(Task) Reply with one number, the count of lines below that contain the string "spec".

(Information given)
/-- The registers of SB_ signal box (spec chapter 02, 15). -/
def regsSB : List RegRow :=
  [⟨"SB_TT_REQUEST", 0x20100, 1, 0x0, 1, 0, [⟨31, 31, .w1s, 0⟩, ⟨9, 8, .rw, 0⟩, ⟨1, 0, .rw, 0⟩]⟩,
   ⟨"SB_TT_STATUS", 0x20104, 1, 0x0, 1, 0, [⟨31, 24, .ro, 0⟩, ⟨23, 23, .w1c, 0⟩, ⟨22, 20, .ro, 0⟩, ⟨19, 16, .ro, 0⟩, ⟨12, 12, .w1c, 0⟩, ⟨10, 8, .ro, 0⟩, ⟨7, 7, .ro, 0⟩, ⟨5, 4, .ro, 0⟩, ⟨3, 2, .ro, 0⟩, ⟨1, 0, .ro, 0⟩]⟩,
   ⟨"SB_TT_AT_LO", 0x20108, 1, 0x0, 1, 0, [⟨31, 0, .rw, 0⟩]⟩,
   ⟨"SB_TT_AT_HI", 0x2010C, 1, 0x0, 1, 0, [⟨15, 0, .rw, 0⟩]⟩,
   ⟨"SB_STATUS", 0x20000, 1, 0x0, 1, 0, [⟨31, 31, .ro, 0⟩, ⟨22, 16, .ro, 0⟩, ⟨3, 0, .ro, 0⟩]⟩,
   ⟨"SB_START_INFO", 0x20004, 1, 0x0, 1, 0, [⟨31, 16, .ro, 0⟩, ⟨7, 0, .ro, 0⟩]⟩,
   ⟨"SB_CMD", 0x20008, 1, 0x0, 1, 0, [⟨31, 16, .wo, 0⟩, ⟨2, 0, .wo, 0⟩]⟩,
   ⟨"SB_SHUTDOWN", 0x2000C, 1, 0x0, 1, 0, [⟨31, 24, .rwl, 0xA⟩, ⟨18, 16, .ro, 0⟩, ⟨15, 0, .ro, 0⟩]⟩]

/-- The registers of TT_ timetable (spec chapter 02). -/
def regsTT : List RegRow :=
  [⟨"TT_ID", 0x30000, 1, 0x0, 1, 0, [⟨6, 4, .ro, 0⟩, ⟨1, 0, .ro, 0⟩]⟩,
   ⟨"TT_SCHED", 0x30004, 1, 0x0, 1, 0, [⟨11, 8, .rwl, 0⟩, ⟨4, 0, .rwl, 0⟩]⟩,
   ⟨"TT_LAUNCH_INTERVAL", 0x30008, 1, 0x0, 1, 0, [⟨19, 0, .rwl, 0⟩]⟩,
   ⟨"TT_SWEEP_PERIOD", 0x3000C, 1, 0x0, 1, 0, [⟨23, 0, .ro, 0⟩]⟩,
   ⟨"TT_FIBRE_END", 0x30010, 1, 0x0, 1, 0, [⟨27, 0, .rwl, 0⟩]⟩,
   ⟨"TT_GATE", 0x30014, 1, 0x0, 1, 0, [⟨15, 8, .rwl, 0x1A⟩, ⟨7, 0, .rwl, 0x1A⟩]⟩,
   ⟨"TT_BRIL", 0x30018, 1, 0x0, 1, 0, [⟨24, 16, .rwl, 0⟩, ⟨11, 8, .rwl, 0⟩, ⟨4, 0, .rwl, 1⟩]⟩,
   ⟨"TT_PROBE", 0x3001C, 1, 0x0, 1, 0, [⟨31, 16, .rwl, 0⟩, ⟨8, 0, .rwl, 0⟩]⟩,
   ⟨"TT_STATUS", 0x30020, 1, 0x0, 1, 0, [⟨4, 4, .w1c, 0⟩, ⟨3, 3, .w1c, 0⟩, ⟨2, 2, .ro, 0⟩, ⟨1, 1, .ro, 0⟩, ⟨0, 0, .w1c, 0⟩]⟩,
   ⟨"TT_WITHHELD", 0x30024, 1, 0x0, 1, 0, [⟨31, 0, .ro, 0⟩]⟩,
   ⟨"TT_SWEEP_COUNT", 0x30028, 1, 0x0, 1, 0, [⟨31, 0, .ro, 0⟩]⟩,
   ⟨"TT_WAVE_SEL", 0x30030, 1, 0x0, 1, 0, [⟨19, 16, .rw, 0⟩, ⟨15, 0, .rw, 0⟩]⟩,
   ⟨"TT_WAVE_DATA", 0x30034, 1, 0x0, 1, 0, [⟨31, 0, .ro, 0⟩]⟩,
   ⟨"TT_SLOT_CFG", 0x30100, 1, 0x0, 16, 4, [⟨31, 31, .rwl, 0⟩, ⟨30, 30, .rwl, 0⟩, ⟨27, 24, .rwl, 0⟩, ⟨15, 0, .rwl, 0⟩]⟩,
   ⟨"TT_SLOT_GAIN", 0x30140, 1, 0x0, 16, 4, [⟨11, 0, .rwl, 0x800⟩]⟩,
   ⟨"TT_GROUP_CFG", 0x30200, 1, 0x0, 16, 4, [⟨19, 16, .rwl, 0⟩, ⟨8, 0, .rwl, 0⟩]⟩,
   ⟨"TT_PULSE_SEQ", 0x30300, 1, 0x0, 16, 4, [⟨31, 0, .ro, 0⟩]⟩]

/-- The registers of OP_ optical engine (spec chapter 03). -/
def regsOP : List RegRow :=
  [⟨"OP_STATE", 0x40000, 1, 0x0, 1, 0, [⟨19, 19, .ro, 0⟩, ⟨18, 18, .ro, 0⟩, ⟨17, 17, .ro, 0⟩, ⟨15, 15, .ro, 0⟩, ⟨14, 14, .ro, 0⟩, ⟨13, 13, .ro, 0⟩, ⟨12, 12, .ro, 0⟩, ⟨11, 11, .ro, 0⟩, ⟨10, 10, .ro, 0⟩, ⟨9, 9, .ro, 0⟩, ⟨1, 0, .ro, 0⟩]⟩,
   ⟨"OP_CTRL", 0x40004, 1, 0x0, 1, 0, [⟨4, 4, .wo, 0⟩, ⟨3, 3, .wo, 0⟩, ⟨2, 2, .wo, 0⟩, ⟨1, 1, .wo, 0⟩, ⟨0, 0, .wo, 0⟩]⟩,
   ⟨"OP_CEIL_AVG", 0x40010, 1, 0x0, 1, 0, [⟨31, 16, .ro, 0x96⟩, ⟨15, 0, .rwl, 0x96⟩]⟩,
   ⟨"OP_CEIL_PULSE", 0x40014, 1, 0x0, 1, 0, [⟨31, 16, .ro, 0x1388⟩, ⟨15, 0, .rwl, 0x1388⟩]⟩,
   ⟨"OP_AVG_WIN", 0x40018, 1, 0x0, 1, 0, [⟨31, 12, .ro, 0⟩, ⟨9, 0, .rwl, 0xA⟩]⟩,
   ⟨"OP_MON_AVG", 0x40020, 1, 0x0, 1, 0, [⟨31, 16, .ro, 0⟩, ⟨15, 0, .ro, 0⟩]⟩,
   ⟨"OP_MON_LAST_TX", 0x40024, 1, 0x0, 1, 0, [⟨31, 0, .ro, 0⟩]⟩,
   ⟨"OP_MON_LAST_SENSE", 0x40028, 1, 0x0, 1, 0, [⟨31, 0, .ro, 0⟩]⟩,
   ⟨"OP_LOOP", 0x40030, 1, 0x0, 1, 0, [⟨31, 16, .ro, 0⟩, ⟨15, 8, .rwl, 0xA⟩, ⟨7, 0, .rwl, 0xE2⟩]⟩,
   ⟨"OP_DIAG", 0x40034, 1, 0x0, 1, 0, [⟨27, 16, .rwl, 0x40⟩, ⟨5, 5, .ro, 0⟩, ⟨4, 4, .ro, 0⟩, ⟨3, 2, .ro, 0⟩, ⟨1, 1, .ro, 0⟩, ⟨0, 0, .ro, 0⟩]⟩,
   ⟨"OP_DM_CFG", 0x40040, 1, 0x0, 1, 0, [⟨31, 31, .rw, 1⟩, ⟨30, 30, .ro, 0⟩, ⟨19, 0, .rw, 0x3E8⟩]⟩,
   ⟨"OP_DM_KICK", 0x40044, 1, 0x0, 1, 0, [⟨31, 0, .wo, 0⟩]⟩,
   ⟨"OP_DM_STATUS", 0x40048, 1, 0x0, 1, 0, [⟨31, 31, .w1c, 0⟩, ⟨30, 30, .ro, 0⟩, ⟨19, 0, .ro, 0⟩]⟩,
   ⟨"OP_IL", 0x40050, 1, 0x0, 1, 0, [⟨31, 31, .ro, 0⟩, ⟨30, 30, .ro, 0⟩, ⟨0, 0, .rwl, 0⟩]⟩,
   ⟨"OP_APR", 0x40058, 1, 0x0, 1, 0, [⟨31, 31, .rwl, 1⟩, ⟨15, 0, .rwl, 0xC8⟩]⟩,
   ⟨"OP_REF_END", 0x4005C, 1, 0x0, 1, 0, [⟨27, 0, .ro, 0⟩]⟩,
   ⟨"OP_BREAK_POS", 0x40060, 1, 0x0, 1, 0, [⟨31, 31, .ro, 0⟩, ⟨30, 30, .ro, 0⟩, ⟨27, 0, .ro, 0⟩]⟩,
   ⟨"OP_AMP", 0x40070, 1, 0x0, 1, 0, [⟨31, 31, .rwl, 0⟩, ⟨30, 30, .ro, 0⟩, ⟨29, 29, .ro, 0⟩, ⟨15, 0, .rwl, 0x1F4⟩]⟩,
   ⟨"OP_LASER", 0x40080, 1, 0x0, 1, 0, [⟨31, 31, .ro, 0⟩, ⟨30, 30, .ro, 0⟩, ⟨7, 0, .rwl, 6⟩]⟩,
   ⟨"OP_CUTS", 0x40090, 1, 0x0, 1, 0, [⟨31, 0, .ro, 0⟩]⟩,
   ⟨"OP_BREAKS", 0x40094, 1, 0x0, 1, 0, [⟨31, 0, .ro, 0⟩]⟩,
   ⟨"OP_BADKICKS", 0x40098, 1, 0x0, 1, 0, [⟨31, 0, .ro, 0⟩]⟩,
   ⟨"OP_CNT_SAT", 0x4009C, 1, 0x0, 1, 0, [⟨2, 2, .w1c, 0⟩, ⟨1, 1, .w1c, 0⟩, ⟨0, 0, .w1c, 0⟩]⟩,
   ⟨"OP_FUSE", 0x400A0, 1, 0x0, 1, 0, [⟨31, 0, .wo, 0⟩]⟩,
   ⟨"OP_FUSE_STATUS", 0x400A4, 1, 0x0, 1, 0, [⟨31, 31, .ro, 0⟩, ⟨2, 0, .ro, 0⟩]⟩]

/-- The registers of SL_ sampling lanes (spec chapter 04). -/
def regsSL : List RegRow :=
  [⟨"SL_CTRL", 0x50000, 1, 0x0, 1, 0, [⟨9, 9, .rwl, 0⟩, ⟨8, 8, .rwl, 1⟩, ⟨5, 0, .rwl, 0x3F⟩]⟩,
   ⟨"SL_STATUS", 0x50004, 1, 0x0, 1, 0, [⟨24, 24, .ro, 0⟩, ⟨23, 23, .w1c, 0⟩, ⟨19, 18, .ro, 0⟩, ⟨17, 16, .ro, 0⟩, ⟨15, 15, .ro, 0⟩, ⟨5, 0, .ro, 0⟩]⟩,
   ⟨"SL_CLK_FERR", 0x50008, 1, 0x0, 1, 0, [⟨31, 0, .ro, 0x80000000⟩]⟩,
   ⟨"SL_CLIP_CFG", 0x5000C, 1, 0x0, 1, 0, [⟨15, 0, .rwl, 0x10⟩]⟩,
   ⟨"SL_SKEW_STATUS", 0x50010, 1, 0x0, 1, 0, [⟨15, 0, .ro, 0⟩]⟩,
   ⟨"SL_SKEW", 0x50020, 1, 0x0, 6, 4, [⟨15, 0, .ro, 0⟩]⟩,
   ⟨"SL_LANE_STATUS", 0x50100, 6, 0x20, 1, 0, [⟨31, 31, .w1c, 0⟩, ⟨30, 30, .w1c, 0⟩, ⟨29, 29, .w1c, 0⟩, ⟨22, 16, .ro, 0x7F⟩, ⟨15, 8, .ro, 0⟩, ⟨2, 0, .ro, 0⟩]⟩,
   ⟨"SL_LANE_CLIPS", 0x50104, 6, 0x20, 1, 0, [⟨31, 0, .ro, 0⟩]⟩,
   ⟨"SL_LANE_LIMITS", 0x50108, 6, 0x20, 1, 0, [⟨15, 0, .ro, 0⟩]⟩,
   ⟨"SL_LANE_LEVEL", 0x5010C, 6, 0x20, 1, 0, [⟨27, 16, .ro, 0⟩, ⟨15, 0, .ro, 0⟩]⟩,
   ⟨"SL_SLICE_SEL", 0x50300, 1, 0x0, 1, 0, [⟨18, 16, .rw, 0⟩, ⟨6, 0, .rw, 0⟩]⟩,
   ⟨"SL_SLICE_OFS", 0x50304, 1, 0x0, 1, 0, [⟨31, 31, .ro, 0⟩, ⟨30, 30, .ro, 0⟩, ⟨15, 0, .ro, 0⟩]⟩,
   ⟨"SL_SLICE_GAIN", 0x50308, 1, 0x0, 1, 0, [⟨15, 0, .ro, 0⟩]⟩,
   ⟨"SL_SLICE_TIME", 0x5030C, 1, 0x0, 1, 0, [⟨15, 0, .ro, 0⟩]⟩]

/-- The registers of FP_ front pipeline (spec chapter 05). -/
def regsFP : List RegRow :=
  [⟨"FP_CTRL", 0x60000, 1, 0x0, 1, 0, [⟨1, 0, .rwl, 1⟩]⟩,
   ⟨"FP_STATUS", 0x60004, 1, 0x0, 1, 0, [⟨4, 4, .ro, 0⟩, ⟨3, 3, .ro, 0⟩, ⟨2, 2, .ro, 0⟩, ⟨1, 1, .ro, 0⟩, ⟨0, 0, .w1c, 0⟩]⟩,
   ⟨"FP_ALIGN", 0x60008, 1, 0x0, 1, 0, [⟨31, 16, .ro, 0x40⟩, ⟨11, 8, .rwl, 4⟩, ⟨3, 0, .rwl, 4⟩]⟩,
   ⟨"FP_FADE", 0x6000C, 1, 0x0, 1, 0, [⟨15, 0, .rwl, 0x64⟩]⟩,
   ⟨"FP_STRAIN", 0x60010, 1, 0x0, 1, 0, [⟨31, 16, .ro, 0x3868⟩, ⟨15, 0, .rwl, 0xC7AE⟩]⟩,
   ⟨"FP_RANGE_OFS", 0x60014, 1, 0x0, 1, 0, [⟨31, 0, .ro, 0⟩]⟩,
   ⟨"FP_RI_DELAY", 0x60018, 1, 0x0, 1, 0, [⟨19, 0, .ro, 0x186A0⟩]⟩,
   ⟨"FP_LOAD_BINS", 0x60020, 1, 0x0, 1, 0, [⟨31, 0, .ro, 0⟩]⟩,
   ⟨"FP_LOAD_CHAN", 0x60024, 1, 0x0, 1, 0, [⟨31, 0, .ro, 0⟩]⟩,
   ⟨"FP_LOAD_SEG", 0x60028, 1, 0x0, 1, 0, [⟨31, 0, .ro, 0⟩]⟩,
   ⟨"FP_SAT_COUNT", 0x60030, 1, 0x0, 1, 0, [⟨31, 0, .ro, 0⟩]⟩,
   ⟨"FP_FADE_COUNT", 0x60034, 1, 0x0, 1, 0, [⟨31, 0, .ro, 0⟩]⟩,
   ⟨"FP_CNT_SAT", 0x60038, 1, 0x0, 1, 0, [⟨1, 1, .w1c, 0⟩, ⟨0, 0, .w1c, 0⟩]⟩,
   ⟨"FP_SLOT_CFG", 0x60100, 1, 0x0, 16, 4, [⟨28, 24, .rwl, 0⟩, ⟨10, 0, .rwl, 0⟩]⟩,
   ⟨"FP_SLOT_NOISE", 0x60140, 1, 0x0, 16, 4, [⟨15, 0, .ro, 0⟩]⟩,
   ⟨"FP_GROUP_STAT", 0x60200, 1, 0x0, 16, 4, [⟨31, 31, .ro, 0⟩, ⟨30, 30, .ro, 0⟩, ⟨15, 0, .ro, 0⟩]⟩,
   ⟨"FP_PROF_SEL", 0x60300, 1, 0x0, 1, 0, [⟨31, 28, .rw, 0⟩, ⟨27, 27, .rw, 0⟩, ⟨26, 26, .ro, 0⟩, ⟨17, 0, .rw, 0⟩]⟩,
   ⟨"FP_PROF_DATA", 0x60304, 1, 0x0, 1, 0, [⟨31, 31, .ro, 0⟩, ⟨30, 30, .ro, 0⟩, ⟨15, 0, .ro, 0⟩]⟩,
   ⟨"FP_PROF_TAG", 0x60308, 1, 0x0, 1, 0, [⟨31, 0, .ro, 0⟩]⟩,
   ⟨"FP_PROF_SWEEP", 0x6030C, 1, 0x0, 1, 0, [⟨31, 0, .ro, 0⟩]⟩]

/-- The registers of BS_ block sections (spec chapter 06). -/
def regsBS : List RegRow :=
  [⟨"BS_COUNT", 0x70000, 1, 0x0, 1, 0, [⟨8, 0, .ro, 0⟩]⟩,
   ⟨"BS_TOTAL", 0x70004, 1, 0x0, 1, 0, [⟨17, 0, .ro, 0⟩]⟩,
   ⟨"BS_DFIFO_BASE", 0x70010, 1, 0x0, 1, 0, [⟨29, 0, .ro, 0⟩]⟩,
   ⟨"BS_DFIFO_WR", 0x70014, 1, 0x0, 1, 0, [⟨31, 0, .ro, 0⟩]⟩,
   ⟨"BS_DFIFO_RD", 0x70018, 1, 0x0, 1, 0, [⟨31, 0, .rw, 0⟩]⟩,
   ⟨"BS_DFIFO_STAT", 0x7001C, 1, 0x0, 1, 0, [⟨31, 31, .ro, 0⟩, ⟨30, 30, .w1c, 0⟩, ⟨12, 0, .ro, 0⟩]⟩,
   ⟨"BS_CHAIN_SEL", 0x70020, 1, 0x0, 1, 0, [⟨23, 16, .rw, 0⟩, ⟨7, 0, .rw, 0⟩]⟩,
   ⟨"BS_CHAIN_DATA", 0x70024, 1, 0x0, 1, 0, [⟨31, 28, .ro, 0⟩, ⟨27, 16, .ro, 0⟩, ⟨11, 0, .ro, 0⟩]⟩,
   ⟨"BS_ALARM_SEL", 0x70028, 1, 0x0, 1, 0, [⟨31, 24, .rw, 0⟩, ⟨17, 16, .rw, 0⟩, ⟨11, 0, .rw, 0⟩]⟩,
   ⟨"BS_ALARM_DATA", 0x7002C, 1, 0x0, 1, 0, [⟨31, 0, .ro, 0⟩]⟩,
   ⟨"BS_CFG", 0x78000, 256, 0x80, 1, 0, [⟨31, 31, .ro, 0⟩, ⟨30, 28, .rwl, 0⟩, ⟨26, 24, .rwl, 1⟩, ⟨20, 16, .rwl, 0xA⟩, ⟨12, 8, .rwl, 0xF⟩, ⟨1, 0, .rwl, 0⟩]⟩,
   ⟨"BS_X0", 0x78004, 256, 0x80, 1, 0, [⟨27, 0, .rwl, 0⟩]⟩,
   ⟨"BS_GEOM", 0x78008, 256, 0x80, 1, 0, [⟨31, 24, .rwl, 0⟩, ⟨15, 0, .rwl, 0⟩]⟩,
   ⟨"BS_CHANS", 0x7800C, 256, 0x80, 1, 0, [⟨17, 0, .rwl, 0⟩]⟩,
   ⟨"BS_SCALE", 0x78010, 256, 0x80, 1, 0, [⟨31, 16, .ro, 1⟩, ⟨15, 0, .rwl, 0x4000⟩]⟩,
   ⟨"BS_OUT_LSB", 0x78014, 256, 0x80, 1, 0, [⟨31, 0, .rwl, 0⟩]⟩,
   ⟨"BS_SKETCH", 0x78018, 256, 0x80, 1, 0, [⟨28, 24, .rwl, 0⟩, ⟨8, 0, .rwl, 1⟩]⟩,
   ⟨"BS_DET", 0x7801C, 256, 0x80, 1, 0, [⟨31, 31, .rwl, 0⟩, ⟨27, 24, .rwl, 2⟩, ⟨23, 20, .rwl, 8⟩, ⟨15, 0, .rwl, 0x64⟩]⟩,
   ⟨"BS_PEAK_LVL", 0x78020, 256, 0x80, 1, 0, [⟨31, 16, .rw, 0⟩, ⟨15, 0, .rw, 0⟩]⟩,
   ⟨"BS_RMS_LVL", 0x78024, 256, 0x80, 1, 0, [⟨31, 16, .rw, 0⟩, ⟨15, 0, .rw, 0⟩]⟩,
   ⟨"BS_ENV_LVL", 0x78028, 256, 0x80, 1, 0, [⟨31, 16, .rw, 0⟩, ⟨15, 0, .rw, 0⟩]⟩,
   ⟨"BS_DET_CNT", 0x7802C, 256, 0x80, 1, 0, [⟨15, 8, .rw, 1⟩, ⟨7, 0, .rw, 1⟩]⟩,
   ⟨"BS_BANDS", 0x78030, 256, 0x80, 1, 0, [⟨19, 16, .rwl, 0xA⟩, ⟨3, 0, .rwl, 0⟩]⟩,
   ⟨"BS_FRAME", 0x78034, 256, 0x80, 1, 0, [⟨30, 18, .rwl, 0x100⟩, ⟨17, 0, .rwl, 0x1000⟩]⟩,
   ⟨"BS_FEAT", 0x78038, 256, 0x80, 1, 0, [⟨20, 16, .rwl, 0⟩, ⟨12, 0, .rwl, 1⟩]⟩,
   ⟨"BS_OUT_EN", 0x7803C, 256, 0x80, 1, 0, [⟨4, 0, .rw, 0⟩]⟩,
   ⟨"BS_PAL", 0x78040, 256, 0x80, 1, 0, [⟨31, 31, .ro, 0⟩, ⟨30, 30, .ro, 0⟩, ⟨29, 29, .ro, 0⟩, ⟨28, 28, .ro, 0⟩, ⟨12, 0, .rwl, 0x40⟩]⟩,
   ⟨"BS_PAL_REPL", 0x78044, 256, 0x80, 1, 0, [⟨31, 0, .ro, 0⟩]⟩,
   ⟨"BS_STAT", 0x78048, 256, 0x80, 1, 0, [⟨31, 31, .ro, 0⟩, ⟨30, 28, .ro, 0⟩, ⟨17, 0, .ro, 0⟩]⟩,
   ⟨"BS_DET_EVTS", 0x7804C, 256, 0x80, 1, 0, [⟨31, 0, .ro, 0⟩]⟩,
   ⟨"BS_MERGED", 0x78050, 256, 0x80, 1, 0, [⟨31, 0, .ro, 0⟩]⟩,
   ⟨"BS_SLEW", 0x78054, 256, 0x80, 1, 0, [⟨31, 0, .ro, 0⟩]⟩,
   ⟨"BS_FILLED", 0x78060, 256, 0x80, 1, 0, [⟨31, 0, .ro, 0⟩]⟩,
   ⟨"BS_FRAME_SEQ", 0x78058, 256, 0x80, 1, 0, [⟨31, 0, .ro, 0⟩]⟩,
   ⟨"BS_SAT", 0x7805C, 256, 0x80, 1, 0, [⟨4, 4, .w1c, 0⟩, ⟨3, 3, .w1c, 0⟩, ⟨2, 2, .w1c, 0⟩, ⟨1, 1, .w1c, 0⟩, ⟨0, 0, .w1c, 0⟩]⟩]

(Response box) 6